> _YOUR INSTRUCTIONS_
Could you copy each line of the listing below that has the word "with"?

> _INPUT FOR THIS TASK_
-- ==== Sys2Proof/Certificates/Slice0/Obligations.lean ====
section
/-! DEFINITION. The statements for the provers. Each says in its docstring which rule of the manual it formalises, and
which log entry where it rests on a choice of the model. A statement that gives the next state as a record update says by
it that everything it does not name is unchanged. Four choices of the model run through them: a management command
stands for the last byte of its frame (log entry 6), the events that fall due at a gate tick are commands of their own
(log entry 4), an IN_FLIGHT posted entry keeps the issue tag of its issue (log entry 9), and the level of an input comes
with the command that samples it (log entry 11). -/

section
open Sys2Proof Sys2Proof.Machine

/-! ### The step, the state after reset, and the resets -/

/-- A step runs the command at the front of the queue on the state with the queue's rest. Every command completes: no
command ends in a fault or a refusal, whatever the state and the operands. The queue of commands is the model's choice,
not the manual's (log entry 1). -/
def Obligations.StepTakesTheFront : Prop :=
  (∀ (c : Instr) (rest : List Instr) (s : State),
     step { s with pending := c :: rest } = exec c { s with pending := rest })
    ∧ (∀ (c : Instr) (s : State), ∃ t, exec c s = .next t)

/-- The values after power-on reset that Tables 1-2, 2-1, 5-3, 6-3, 7-3, 8-2 and 11-6 and R60, R123, R153, R155, R164,
R168, R169, R171, R176 and R180 give. The levels of the input pins are the model's choice (log entry 2) and are not
stated. -/
def Obligations.ResetStateIsTheManuals : Prop :=
  let s := State.reset
  s.plans = ⟨Plan.powerOn, Plan.powerOn⟩ ∧ s.check = none
    ∧ Plan.powerOn.windowCount = 0 ∧ Plan.powerOn.windows.toList = List.replicate 32 ⟨0, 0, false⟩
    ∧ Plan.powerOn.regionCount = 0
    ∧ Plan.powerOn.regions.toList = List.replicate 16 ⟨0, 0, ⟨.none, .none, .none, .none⟩, false⟩
    ∧ Plan.powerOn.settings = ⟨⟨0, 0⟩, ⟨0, 0⟩, ⟨0, 0⟩, ⟨0, 0⟩⟩
    ∧ Plan.powerOn.overhead = 0 ∧ Plan.powerOn.beatCost = 1
    ∧ Plan.powerOn.derived = ⟨⟨0, 0, 0, 0⟩, ⟨0, 0, 0, 0⟩, 0⟩
    ∧ Plan.powerOn.report = .none ∧ Plan.powerOn.state = .edit
    ∧ s.sched = ⟨.stopped, 0, 0, 0, none, false, false, 0, false, false⟩
    ∧ (∀ p, (s.ports.get p).tags = [] ∧ (s.ports.get p).queue = [])
    ∧ s.posted = [] ∧ s.lastWinner = .retire
    ∧ s.mem.state = .ready ∧ s.mem.issueList = [] ∧ s.mem.recovery = .idle ∧ s.mem.report = ⟨none, none, 0, 0, .none⟩
    ∧ s.mem.memrst = false
    ∧ s.sync.mode = .off ∧ s.sync.edge = .rising ∧ s.sync.limit = 0 ∧ s.sync.capture = ⟨false, .none, none⟩
    ∧ s.events = ⟨0, 0, false, ⟨⟨none, 0⟩, ⟨none, 0⟩, ⟨none, 0⟩, ⟨none, 0⟩⟩⟩
    ∧ s.link.phase = .idle ∧ s.link.lastResult = .done ∧ s.link.lastCode = 0x00 ∧ s.link.resetting = false
    ∧ s.device = ⟨1, 4096, 16, true⟩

> _OUTPUT FOR THIS TASK_
with the command that samples it (log entry 11). -/
/-- A step runs the command at the front of the queue on the state with the queue's rest. Every command completes: no
     step { s with pending := c :: rest } = exec c { s with pending := rest })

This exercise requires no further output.